__Exercise instructions__:
What is wanted is an exact copy of the lines from the top of the listing through the line containing "((s4.shelve new).homeWrite none".

__Exercise material__:

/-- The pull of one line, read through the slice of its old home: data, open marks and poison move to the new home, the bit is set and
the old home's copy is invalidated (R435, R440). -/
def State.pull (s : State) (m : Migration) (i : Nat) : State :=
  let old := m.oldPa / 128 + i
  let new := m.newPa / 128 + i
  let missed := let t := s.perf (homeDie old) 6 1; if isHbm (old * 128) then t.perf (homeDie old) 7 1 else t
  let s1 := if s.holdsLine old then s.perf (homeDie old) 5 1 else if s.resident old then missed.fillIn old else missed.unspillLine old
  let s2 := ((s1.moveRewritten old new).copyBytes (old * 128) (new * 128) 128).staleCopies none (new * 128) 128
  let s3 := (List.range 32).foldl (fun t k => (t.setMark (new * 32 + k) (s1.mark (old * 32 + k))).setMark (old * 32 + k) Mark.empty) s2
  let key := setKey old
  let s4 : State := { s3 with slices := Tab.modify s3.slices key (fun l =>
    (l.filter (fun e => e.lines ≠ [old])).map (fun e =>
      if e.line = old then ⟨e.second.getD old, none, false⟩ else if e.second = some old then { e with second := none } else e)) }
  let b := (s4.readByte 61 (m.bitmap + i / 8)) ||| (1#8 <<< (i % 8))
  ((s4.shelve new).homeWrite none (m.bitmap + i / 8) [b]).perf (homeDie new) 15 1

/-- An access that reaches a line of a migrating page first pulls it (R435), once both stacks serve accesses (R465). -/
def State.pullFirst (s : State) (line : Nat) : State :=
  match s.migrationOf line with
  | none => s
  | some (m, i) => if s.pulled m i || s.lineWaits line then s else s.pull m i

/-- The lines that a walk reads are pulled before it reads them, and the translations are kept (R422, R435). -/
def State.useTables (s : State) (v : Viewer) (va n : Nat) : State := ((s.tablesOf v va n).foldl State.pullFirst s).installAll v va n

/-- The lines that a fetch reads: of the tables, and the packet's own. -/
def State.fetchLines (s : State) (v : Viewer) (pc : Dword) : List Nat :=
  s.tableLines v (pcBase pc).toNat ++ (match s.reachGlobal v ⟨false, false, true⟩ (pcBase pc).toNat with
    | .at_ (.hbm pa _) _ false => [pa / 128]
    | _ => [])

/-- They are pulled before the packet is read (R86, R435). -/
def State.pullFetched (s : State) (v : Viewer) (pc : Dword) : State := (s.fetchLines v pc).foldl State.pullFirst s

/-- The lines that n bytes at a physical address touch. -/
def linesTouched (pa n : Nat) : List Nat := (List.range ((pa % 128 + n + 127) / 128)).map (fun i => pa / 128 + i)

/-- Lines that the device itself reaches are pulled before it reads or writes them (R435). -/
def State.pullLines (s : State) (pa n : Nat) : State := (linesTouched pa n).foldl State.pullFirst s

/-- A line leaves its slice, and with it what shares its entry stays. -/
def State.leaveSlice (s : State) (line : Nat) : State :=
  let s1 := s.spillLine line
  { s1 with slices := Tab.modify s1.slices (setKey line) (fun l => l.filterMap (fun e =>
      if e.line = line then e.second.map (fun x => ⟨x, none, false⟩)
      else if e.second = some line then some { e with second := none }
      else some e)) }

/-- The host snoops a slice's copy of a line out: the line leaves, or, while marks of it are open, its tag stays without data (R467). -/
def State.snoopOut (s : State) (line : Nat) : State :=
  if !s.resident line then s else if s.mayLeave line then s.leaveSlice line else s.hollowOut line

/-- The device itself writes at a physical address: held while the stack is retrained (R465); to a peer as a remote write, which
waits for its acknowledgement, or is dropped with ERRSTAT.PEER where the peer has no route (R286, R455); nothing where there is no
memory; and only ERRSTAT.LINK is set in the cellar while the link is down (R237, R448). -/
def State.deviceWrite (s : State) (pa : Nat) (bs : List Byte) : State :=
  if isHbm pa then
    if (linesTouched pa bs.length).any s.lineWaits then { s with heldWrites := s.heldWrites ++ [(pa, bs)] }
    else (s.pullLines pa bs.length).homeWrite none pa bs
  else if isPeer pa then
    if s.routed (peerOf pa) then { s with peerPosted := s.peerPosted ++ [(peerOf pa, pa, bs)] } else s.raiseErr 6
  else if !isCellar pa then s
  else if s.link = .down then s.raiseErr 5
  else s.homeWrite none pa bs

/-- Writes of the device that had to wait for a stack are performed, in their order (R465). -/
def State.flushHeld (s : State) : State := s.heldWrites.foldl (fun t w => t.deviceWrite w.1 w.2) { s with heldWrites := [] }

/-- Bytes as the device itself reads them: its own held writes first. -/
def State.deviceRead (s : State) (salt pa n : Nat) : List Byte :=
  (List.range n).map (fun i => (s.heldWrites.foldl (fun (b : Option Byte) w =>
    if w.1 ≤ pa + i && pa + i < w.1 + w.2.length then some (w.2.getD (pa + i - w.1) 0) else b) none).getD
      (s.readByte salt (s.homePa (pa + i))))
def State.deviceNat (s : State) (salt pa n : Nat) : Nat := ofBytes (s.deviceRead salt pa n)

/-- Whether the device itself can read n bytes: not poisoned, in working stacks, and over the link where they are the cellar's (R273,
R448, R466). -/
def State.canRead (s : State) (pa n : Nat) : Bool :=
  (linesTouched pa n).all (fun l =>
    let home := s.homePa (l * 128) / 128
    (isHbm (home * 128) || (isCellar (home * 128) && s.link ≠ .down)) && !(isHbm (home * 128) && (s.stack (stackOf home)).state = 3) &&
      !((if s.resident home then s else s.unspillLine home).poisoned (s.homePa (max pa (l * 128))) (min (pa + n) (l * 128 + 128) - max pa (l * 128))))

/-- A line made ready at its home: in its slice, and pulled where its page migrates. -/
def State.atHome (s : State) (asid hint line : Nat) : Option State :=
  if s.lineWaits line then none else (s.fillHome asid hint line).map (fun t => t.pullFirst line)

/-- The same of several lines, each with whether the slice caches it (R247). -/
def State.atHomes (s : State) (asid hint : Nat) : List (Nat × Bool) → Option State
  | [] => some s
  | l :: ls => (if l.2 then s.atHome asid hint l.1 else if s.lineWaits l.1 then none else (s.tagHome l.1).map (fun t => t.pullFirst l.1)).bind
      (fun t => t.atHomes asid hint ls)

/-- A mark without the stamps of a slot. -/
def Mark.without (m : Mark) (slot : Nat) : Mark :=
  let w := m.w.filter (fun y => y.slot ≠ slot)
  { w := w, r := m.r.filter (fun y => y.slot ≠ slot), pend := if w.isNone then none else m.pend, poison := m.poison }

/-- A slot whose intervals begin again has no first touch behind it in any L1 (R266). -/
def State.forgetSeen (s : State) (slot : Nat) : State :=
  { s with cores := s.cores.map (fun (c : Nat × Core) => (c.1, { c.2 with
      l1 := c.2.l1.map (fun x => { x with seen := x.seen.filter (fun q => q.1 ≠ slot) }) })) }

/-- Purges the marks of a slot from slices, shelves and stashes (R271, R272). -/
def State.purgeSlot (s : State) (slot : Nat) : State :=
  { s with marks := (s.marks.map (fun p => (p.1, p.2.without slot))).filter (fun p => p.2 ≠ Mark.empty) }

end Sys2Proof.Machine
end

__Output__:
/-- The pull of one line, read through the slice of its old home: data, open marks and poison move to the new home, the bit is set and
the old home's copy is invalidated (R435, R440). -/
def State.pull (s : State) (m : Migration) (i : Nat) : State :=
  let old := m.oldPa / 128 + i
  let new := m.newPa / 128 + i
  let missed := let t := s.perf (homeDie old) 6 1; if isHbm (old * 128) then t.perf (homeDie old) 7 1 else t
  let s1 := if s.holdsLine old then s.perf (homeDie old) 5 1 else if s.resident old then missed.fillIn old else missed.unspillLine old
  let s2 := ((s1.moveRewritten old new).copyBytes (old * 128) (new * 128) 128).staleCopies none (new * 128) 128
  let s3 := (List.range 32).foldl (fun t k => (t.setMark (new * 32 + k) (s1.mark (old * 32 + k))).setMark (old * 32 + k) Mark.empty) s2
  let key := setKey old
  let s4 : State := { s3 with slices := Tab.modify s3.slices key (fun l =>
    (l.filter (fun e => e.lines ≠ [old])).map (fun e =>
      if e.line = old then ⟨e.second.getD old, none, false⟩ else if e.second = some old then { e with second := none } else e)) }
  let b := (s4.readByte 61 (m.bitmap + i / 8)) ||| (1#8 <<< (i % 8))
  ((s4.shelve new).homeWrite none (m.bitmap + i / 8) [b]).perf (homeDie new) 15 1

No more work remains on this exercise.